By Michael O. Allen, Record Staff Writer | Friday, May 24, 1991
The Record (New Jersey) | All Editions | NEWS | Page A03
The state police on Thursday began training 29 officers in dispatching in the wake of notices sent to 123 of the agency’s 127 civilian dispatchers that they would be laid off next month.
The two-day instruction of senior troopers and sergeants at Fort Dix ensures that the agency will have trained people operating its criminal-justice information system should the layoffs go through, said Capt. Thomas Gallagher, a state police spokesman.
The dispatchers union has filed an unfair labor practice complaint with the state’s Public Employment Relations Commission, and has asked the state Department of Personnel for an affirmative-action review because the dispatchers are predominantly women and minorities, the union’s president said.
Dominick Critelli, who heads the International Federation of Professional and Technical Engineers, which represents the dispatchers, also questioned the wisdom of laying off dispatchers who earn between $18,000 and $25,000 a year and replacing them with officers who earn about $45,000.

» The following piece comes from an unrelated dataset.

-- ==== Sys2Proof/Machine/Core.lean ====
section
/-! DEFINITION. The machine as the host runs it. -/

def Sys2Proof.core : Host.Core := { State := Sys2Proof.Machine.State, Fault := Sys2Proof.Machine.Fault, Refusal := Sys2Proof.Machine.Refusal, step := Sys2Proof.Machine.step, reset := Sys2Proof.Machine.State.reset }
end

Public safety would suffer because fewer troopers would be enforcing the law; at the same time, the state won’t see the expected $3.3 million savings from the layoffs, Critelli said.

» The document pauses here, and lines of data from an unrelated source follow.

/-- Datasets and slots (R130, R161, R171, R175, R184): a region that is full, or whose group ends, becomes the next dataset of the stream with a
buffer of its own, and one that waits stays; a slot three ticks ahead of the write row takes the frame its track's queue gives, with
its codeword header and the row's data. -/
def Obligations.DatasetsCloseAndSlotsFix : Prop :=
  (∀ (p : Port) (k : PackItem) (more rest : List PackItem) (a : Packing) (why : PackEnd) (s : State), (s.stream p).isOpen = true →
    (s.stream p).pack = k :: more → packRun (s.stream p).nextSeq (k :: more) { recSeq := k.recSeq } = (a, rest, why) →
    (why = .wait → exec (.datasetClose p) s = .next s)
    ∧ (∀ h, why ≠ .wait → (s.stream p).spanOn = false → 1 ≤ s.roomFor p → (stageBuffer p s).1 = some h →
      ∃ t d, exec (.datasetClose p) s = .next t ∧ (t.stream p).datasets = (s.stream p).datasets ++ [d]
        ∧ d.seq = (s.stream p).nextSeq ∧ d.group = k.group ∧ (d.close = true ↔ why = .group) ∧ d.parity = false ∧ d.buffer = some h
        ∧ d.items = a.items ∧ d.region = a.region (s.stream p).recBase (s.stream p).fileBase (decide (k.done ≠ 0))
        ∧ d.region.length = regionBytes ∧ (t.stream p).nextSeq = (s.stream p).nextSeq + 1 ∧ (t.stream p).pack = rest
        ∧ (t.stream p).recBase = (s.stream p).recBase + a.recs ∧ (t.stream p).fileBase = (s.stream p).fileBase + a.marks
        ∧ otherPortsKept p s t ∧ onlyChanges [.wrs, .pl, .logs, .inj] s t))
  ∧ (∀ (p : Port) (tr : Track) (k x : Nat) (f : Frame) (d : Dataset) (s u : State), s.mayFix p = true → tr.val < s.tracks p →
    k = s.slotNext p tr → x = inTravel (wrapRev (s.stream p).wrap) (s.slotCell p (s.stream p).wrap tr k) → x / 1024 = s.fixTick p →
    k < s.wrapSlots p →
    u = s.modStream p (fun v => { v with queues := Tab.set [] v.queues tr (((s.stream p).queue tr).filter (s.stream p).live) }) →
    u.content p tr x (((s.stream p).queue tr).filter (s.stream p).live) = some f → (s.stream p).ds? f.seq = some d →
    u.tooLate p d = false →
    ∃ t y, exec (.slotFix p tr) s = .next t ∧ (t.stream p).fixed = (s.stream p).fixed ++ [y] ∧ y.track = tr.val ∧ y.slot = k
      ∧ y.start = s.slotCell p (s.stream p).wrap tr k ∧ y.frame = f ∧ y.marginMin = marginOf (s.wr p).active
      ∧ y.payload = codewordHeader (s.stream p) d f tr (s.slotCell p (s.stream p).wrap tr k / 1024) s.fid (((s.cart p).epoch).getD 0)
          ++ rowData d.region f.row
      ∧ Tab.get 0 (t.stream p).nextSlot tr = k + 1 ∧ (t.stream p).wgOn = true ∧ (t.wire p).wg = true
      ∧ (t.wr p).framesWritten = (s.wr p).framesWritten + 1 ∧ otherPortsKept p s t
      ∧ onlyChanges [.wrs, .wires, .logs, .carts, .pl, .inj] s t)

/-- The verify judge (R132, R133, R135-R138, R147): a report whose grade reaches the margin settles its row; below it the frame is placed
again at the head of its track's queue, 48 + G ticks on; with every rewrite used the write fails. The report of a copy that is cut, or in the
interval of an inhibit that holds, is graded too (R133), but neither settles its frame nor has it rewritten. -/
def Obligations.VerifyReportsAreJudged : Prop :=
  ∀ (p : Port) (r : Report) (rest : List Report) (x : FixedSlot) (d : Dataset) (g : Nat) (s : State), (s.rd p).vfyReports = r :: rest →
    (s.stream p).fixed.find? (fun y => decide (y.track = r.track) && decide (y.start = r.start)) = some x →
    g = gradeOf (s.wr p) r.ok r.iter r.weak →
    (s.inInhibit p x = true ∨ x.cut = true → ∃ t, exec (.verifyGrade p) s = .next t ∧ (t.rd p).vfyReports = rest
        ∧ (t.wr p).rewrites = (s.wr p).rewrites ∧ (t.wr p).vfyZero = (if g = 0 then (s.wr p).vfyZero + 1 else (s.wr p).vfyZero)
        ∧ otherPortsKept p s t)
    ∧ (s.inInhibit p x = false → x.cut = false →
    (s.stream p).ds? x.frame.seq = some d → d.copy = x.frame.copy → d.onMedium = false → (s.stream p).policy = 0 →
    (x.marginMin ≤ g → d.settled.length < 255 →
      ∃ t e, exec (.verifyGrade p) s = .next t ∧ (t.rd p).vfyReports = rest ∧ (t.stream p).ds? x.frame.seq = some e
        ∧ x.frame.row ∈ e.settled ∧ e.copy = d.copy
        ∧ (t.stream p).fixed = (s.stream p).fixed.filter (fun y => decide (y.track ≠ x.track ∨ y.start ≠ x.start))
        ∧ (t.wr p).rewrites = (s.wr p).rewrites ∧ otherPortsKept p s t)
    ∧ (∀ from0, g < x.marginMin → x.frame.kind ≠ .pad → x.frame.row ∉ d.settled → d.frameRew + 1 ≤ (s.wr p).frameLimit →
      d.wrap = (s.stream p).wrap → from0 = inTravel x.rev x.start + (48 + s.gap p) * 1024 →
      max (s.slotFrom p d.wrap x.track from0) (Tab.get 0 (s.stream p).nextSlot x.track) < s.wrapSlots p →
      ∃ t, exec (.verifyGrade p) s = .next t ∧ (t.rd p).vfyReports = rest
        ∧ (t.stream p).queue x.track = { x.frame with kind := .rewrite, minTick := some from0, injected := decide (r.flags / 2 % 2 = 1) } :: (s.stream p).queue x.track
        ∧ (t.wr p).rewrites = (s.wr p).rewrites + 1 ∧ (g = 0 → (t.wr p).vfyZero = (s.wr p).vfyZero + 1)
        ∧ otherPortsKept p s t ∧ onlyChanges [.rds, .wrs, .logs] s t)
    ∧ (∀ (c : Cmd) (q : Nat), undecided c q s → c.isWrite = true → c.port = p.val →
      (∀ e ∈ s.qe.cmds, e.isWrite = true → e.port = p.val → e = c) → g < x.marginMin → x.frame.kind ≠ .pad → x.frame.row ∉ d.settled →
      (s.wr p).frameLimit < d.frameRew + 1 → (s.wr p).dsLimit ≤ d.copy →
      ∃ t, exec (.verifyGrade p) s = .next t ∧ (t.stream p).isOpen = false ∧ shows (.wr p) 3 t ∧ committed c q 0x0305 c.writeResult s t
        ∧ otherPortsKept p s t))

“I can’t see cutting services in the area that they are cutting because there is nothing gained economically,” he said. “What you are talking about is a loss in services for basically the same dollar amounts if these people lost their jobs and go on to collect unemployment and receive some type of social assistance.”
Gallagher said public safety would not suffer because the people being trained to do the job work in the offices. They would just have to assume the additional responsibility of operating the dispatching system, he said.

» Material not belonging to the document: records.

@[simp] theorem State.modDom_eq (s : State) (d : Nat) (f : Dom → Dom) : s.modDom d f = s.setDom d (f (s.dom d)) := rfl
@[simp] theorem State.setDom_now (s : State) (d : Nat) (v : Dom) : (s.setDom d v).now = s.now := by unfold State.setDom; rfl
@[simp] theorem State.setDom_snap (s : State) (d : Nat) (v : Dom) : (s.setDom d v).snap = s.snap := by unfold State.setDom; rfl
@[simp] theorem State.setDom_bar0Data (s : State) (d : Nat) (v : Dom) : (s.setDom d v).bar0Data = s.bar0Data := by unfold State.setDom; rfl
@[simp] theorem State.setDom_gl (s : State) (d : Nat) (v : Dom) : (s.setDom d v).gl = s.gl := by unfold State.setDom; rfl
@[simp] theorem State.setDom_vx (s : State) (d : Nat) (v : Dom) : (s.setDom d v).vx = s.vx := by unfold State.setDom; rfl
@[simp] theorem State.setDom_hq (s : State) (d : Nat) (v : Dom) : (s.setDom d v).hq = s.hq := by unfold State.setDom; rfl
@[simp] theorem State.setDom_qe (s : State) (d : Nat) (v : Dom) : (s.setDom d v).qe = s.qe := by unfold State.setDom; rfl
@[simp] theorem State.setDom_qps (s : State) (d : Nat) (v : Dom) : (s.setDom d v).qps = s.qps := by unfold State.setDom; rfl
@[simp] theorem State.setDom_dm (s : State) (d : Nat) (v : Dom) : (s.setDom d v).dm = s.dm := by unfold State.setDom; rfl
@[simp] theorem State.setDom_bm (s : State) (d : Nat) (v : Dom) : (s.setDom d v).bm = s.bm := by unfold State.setDom; rfl
@[simp] theorem State.setDom_hbm (s : State) (d : Nat) (v : Dom) : (s.setDom d v).hbm = s.hbm := by unfold State.setDom; rfl
@[simp] theorem State.setDom_pl (s : State) (d : Nat) (v : Dom) : (s.setDom d v).pl = s.pl := by unfold State.setDom; rfl
@[simp] theorem State.setDom_boot (s : State) (d : Nat) (v : Dom) : (s.setDom d v).boot = s.boot := by unfold State.setDom; rfl
@[simp] theorem State.setDom_links (s : State) (d : Nat) (v : Dom) : (s.setDom d v).links = s.links := by unfold State.setDom; rfl
@[simp] theorem State.setDom_wires (s : State) (d : Nat) (v : Dom) : (s.setDom d v).wires = s.wires := by unfold State.setDom; rfl
@[simp] theorem State.setDom_abs (s : State) (d : Nat) (v : Dom) : (s.setDom d v).abs = s.abs := by unfold State.setDom; rfl
@[simp] theorem State.setDom_speeds (s : State) (d : Nat) (v : Dom) : (s.setDom d v).speeds = s.speeds := by unfold State.setDom; rfl
@[simp] theorem State.setDom_guards (s : State) (d : Nat) (v : Dom) : (s.setDom d v).guards = s.guards := by unfold State.setDom; rfl
@[simp] theorem State.setDom_wrs (s : State) (d : Nat) (v : Dom) : (s.setDom d v).wrs = s.wrs := by unfold State.setDom; rfl
@[simp] theorem State.setDom_carts (s : State) (d : Nat) (v : Dom) : (s.setDom d v).carts = s.carts := by unfold State.setDom; rfl
@[simp] theorem State.setDom_fms (s : State) (d : Nat) (v : Dom) : (s.setDom d v).fms = s.fms := by unfold State.setDom; rfl
@[simp] theorem State.setDom_slices (s : State) (d : Nat) (v : Dom) : (s.setDom d v).slices = s.slices := by unfold State.setDom; rfl
@[simp] theorem State.setDom_rds (s : State) (d : Nat) (v : Dom) : (s.setDom d v).rds = s.rds := by unfold State.setDom; rfl
@[simp] theorem State.setDom_ix (s : State) (d : Nat) (v : Dom) : (s.setDom d v).ix = s.ix := by unfold State.setDom; rfl
@[simp] theorem State.setDom_cx (s : State) (d : Nat) (v : Dom) : (s.setDom d v).cx = s.cx := by unfold State.setDom; rfl
@[simp] theorem State.setDom_cy (s : State) (d : Nat) (v : Dom) : (s.setDom d v).cy = s.cy := by unfold State.setDom; rfl
@[simp] theorem State.setDom_inj (s : State) (d : Nat) (v : Dom) : (s.setDom d v).inj = s.inj := by unfold State.setDom; rfl
@[simp] theorem State.setDom_mg (s : State) (d : Nat) (v : Dom) : (s.setDom d v).mg = s.mg := by unfold State.setDom; rfl
@[simp] theorem State.setDom_logs (s : State) (d : Nat) (v : Dom) : (s.setDom d v).logs = s.logs := by unfold State.setDom; rfl
@[simp] theorem State.setDom_epochs (s : State) (d : Nat) (v : Dom) : (s.setDom d v).epochs = s.epochs := by unfold State.setDom; rfl
@[simp] theorem State.setDom_flash (s : State) (d : Nat) (v : Dom) : (s.setDom d v).flash = s.flash := by unfold State.setDom; rfl
@[simp] theorem State.setDom_hostMem (s : State) (d : Nat) (v : Dom) : (s.setDom d v).hostMem = s.hostMem := by unfold State.setDom; rfl
@[simp] theorem State.setDom_occurred (s : State) (d : Nat) (v : Dom) : (s.setDom d v).occurred = s.occurred := by unfold State.setDom; rfl
@[simp] theorem State.setDom_free (s : State) (d : Nat) (v : Dom) : (s.setDom d v).free = s.free := by unfold State.setDom; rfl
@[simp] theorem State.setDom_pending (s : State) (d : Nat) (v : Dom) : (s.setDom d v).pending = s.pending := by unfold State.setDom; rfl
/-- Reading unit `j` after a write of unit `d`. -/
theorem State.dom_setDom (s : State) (d j : Nat) (v : Dom) : (s.setDom d v).dom j = if j = d then v else s.dom j :=
  Tab.get_set _ _ _ _ _
@[simp] theorem State.dom_setDom_self (s : State) (d : Nat) (v : Dom) : (s.setDom d v).dom d = v := Tab.get_set_self _ _ _ _
theorem State.dom_setDom_ne (s : State) {d j : Nat} (v : Dom) (hj : j ≠ d) : (s.setDom d v).dom j = s.dom j :=
  Tab.get_set_ne _ _ _ hj
@[simp] theorem State.qp_setDom (s : State) (d i : Nat) (v : Dom) : (s.setDom d v).qp i = s.qp i := by unfold State.setDom State.qp; rfl
@[simp] theorem State.link_setDom (s : State) (d i : Nat) (v : Dom) : (s.setDom d v).link i = s.link i := by unfold State.setDom State.link; rfl
@[simp] theorem State.wire_setDom (s : State) (d i : Nat) (v : Dom) : (s.setDom d v).wire i = s.wire i := by unfold State.setDom State.wire; rfl
@[simp] theorem State.absc_setDom (s : State) (d i : Nat) (v : Dom) : (s.setDom d v).absc i = s.absc i := by unfold State.setDom State.absc; rfl
@[simp] theorem State.speed_setDom (s : State) (d i : Nat) (v : Dom) : (s.setDom d v).speed i = s.speed i := by unfold State.setDom State.speed; rfl
@[simp] theorem State.guard_setDom (s : State) (d i : Nat) (v : Dom) : (s.setDom d v).guard i = s.guard i := by unfold State.setDom State.guard; rfl
@[simp] theorem State.wr_setDom (s : State) (d i : Nat) (v : Dom) : (s.setDom d v).wr i = s.wr i := by unfold State.setDom State.wr; rfl
@[simp] theorem State.cart_setDom (s : State) (d i : Nat) (v : Dom) : (s.setDom d v).cart i = s.cart i := by unfold State.setDom State.cart; rfl
@[simp] theorem State.fm_setDom (s : State) (d i : Nat) (v : Dom) : (s.setDom d v).fm i = s.fm i := by unfold State.setDom State.fm; rfl
@[simp] theorem State.slice_setDom (s : State) (d i : Nat) (v : Dom) : (s.setDom d v).slice i = s.slice i := by unfold State.setDom State.slice; rfl
@[simp] theorem State.rd_setDom (s : State) (d i : Nat) (v : Dom) : (s.setDom d v).rd i = s.rd i := by unfold State.setDom State.rd; rfl
@[simp] theorem State.chan_setDom (s : State) (d i : Nat) (v : Dom) : (s.setDom d v).chan i = s.chan i := by unfold State.setDom State.chan; rfl
@[simp] theorem State.pool_setDom (s : State) (d i : Nat) (v : Dom) : (s.setDom d v).pool i = s.pool i := by unfold State.setDom State.pool; rfl
@[simp] theorem State.buf_setDom (s : State) (d i : Nat) (v : Dom) : (s.setDom d v).buf i = s.buf i := by unfold State.setDom State.buf; rfl
@[simp] theorem State.engine_setDom (s : State) (d i : Nat) (v : Dom) : (s.setDom d v).engine i = s.engine i := by unfold State.setDom State.engine; rfl
@[simp] theorem State.injSlot_setDom (s : State) (d i : Nat) (v : Dom) : (s.setDom d v).injSlot i = s.injSlot i := by unfold State.setDom State.injSlot; rfl
@[simp] theorem State.health_setDom (s : State) (d i : Nat) (v : Dom) : (s.setDom d v).health i = s.health i := by unfold State.setDom State.health; rfl
/-! ### Pool -/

The $3.3 million savings expected from laying off the dispatchers should bring to $7.2 million the amount saved by state police labor cuts this fiscal year and in next year’s budget.
Earlier this year, the state police cut $1.1 million from this year’s budget by laying off 32 inspectors from the Alcoholic Beverage Control Enforcement Bureau, Gallagher said.
The savings from the dispatcher layoffs, plus $2.8 million expected from the laying off of 160 security guards in state buildings, would be applied to next year’s budget, he added.
Civilians have been working as dispatchers since the state created the position in 1970 as a way to put more troopers on the road.